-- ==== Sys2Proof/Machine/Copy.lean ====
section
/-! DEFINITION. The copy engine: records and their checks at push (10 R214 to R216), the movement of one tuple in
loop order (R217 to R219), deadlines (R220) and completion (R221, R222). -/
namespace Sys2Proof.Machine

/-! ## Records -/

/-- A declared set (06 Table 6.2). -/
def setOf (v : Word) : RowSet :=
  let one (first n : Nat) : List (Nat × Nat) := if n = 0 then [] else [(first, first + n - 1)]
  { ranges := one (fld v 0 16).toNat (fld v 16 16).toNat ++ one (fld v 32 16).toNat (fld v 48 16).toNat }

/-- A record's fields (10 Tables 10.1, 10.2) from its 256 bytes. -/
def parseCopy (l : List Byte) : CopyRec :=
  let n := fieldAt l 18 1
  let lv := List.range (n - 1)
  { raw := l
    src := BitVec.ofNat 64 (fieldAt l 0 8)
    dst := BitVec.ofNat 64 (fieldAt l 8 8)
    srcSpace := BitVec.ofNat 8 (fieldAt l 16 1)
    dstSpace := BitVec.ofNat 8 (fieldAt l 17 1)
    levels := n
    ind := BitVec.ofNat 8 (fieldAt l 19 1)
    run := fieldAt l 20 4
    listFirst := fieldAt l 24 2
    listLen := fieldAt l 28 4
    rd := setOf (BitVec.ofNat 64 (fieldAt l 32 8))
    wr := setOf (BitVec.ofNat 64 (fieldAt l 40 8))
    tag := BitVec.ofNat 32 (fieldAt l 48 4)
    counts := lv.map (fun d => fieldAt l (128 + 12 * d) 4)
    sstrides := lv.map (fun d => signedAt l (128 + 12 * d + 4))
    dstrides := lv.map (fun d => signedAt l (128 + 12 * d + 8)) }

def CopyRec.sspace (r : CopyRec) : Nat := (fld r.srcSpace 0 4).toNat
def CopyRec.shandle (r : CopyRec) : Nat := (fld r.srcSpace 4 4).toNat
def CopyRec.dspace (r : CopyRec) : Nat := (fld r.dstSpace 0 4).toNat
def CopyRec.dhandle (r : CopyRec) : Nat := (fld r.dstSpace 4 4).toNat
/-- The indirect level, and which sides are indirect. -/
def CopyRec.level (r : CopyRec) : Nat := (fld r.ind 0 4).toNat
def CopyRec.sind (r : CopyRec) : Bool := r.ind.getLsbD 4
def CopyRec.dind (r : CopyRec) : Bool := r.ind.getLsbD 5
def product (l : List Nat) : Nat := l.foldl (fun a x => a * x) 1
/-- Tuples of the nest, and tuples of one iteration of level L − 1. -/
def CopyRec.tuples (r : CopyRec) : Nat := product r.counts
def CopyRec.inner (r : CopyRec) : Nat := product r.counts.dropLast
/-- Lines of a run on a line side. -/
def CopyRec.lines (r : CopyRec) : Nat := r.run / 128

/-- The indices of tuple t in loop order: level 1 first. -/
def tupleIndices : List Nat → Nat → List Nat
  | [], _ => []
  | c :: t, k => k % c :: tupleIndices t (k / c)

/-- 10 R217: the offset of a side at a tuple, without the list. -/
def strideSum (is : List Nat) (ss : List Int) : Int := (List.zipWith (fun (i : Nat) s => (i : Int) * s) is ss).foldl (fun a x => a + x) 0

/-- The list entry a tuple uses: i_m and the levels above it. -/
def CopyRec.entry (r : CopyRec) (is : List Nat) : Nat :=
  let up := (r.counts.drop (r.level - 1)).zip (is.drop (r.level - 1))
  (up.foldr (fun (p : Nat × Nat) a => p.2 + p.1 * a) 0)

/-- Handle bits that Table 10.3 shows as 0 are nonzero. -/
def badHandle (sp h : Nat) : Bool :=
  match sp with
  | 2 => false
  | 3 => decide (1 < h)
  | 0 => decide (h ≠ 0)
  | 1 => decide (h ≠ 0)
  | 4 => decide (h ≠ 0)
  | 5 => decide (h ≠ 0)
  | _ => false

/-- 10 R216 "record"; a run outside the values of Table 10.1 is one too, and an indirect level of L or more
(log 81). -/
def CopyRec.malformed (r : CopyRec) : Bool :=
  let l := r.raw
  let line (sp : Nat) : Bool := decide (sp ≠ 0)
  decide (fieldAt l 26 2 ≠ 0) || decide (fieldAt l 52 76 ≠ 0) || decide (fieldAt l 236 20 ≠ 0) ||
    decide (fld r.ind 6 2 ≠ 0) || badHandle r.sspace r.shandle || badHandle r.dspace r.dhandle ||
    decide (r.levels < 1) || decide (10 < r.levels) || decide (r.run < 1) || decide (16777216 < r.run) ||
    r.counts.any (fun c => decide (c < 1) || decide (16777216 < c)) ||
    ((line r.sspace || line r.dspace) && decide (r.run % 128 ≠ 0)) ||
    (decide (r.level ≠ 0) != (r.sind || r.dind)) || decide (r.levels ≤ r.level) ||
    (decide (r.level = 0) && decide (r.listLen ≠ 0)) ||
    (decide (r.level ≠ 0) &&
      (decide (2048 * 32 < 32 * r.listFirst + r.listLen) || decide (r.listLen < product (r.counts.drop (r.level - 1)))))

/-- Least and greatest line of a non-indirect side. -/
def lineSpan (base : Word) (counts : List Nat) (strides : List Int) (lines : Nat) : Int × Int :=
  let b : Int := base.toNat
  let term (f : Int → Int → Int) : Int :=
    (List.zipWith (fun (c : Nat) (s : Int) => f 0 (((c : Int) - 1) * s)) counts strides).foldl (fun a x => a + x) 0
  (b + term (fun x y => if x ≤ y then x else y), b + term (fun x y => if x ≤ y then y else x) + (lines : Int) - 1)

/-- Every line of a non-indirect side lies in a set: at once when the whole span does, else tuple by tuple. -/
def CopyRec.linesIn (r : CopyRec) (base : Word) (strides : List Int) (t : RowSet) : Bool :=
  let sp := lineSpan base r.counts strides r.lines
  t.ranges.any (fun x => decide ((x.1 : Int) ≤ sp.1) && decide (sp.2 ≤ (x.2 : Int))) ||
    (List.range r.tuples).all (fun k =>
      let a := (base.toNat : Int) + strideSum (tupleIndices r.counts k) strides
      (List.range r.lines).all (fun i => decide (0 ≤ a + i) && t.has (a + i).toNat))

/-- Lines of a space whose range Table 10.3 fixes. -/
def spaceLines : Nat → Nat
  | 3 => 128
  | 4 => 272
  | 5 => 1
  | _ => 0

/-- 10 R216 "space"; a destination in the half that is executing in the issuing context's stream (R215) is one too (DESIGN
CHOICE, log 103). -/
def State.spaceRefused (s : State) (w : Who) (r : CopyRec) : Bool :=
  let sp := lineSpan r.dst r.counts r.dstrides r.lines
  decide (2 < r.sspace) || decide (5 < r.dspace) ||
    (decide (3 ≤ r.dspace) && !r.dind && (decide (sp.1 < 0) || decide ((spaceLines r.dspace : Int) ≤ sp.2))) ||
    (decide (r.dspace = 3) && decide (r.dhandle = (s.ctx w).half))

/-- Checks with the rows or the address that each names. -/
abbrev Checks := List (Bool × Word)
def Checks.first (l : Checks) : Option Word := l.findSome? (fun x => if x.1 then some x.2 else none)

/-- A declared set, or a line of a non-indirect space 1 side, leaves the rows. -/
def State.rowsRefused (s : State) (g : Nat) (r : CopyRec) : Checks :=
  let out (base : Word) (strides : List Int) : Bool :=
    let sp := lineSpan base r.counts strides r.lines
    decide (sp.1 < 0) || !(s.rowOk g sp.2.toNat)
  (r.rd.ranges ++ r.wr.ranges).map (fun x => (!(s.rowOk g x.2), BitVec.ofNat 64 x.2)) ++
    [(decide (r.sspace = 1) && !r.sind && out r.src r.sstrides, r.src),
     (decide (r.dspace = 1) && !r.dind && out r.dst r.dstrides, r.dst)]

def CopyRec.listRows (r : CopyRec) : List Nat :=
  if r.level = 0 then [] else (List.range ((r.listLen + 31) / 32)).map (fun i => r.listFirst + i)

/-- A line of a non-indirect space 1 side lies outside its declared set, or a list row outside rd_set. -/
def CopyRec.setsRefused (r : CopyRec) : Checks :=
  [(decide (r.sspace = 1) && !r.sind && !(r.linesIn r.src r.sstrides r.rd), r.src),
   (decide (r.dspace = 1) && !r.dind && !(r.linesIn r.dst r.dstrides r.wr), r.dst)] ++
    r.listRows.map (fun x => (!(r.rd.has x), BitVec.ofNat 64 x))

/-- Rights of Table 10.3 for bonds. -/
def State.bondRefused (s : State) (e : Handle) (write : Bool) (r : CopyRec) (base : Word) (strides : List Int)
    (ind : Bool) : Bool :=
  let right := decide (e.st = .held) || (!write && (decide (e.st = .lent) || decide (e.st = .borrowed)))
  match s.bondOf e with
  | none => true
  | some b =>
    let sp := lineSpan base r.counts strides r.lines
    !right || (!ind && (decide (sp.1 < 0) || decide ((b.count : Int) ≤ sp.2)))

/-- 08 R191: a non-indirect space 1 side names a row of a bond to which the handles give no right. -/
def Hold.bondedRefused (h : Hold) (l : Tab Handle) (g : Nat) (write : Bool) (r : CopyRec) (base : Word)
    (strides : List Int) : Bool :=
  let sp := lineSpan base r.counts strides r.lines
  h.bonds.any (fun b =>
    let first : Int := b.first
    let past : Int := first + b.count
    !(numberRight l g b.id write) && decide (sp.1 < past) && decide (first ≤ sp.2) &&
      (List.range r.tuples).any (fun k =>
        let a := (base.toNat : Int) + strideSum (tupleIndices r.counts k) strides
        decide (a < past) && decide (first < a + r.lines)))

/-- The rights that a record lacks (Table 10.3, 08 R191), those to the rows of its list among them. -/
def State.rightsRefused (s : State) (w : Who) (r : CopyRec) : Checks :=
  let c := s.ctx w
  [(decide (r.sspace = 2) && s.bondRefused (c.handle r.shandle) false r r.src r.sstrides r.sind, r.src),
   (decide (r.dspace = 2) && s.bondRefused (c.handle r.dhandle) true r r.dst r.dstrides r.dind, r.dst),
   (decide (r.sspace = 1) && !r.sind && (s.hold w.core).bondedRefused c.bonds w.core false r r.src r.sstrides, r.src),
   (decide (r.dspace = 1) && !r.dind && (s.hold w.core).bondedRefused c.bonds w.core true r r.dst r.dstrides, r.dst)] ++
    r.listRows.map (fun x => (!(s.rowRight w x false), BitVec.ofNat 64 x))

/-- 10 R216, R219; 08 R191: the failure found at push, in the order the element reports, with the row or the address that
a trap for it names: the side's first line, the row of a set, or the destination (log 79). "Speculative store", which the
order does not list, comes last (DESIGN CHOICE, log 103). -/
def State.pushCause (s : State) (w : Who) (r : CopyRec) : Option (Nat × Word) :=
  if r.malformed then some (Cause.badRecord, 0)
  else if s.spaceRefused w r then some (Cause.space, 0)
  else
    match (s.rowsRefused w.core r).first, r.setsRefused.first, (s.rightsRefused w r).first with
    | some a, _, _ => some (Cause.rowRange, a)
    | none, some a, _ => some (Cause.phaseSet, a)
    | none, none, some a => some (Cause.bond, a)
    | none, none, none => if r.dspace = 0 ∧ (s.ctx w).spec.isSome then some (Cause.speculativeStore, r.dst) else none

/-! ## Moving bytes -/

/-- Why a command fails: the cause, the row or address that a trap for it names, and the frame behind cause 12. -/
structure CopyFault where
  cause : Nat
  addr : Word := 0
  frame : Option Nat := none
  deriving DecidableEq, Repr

- _About this exercise_:
Please return every line of the records that contains the word "ranges".

- _Solution_:
  { ranges := one (fld v 0 16).toNat (fld v 16 16).toNat ++ one (fld v 32 16).toNat (fld v 48 16).toNat }
  t.ranges.any (fun x => decide ((x.1 : Int) ≤ sp.1) && decide (sp.2 ≤ (x.2 : Int))) ||
  (r.rd.ranges ++ r.wr.ranges).map (fun x => (!(s.rowOk g x.2), BitVec.ofNat 64 x.2)) ++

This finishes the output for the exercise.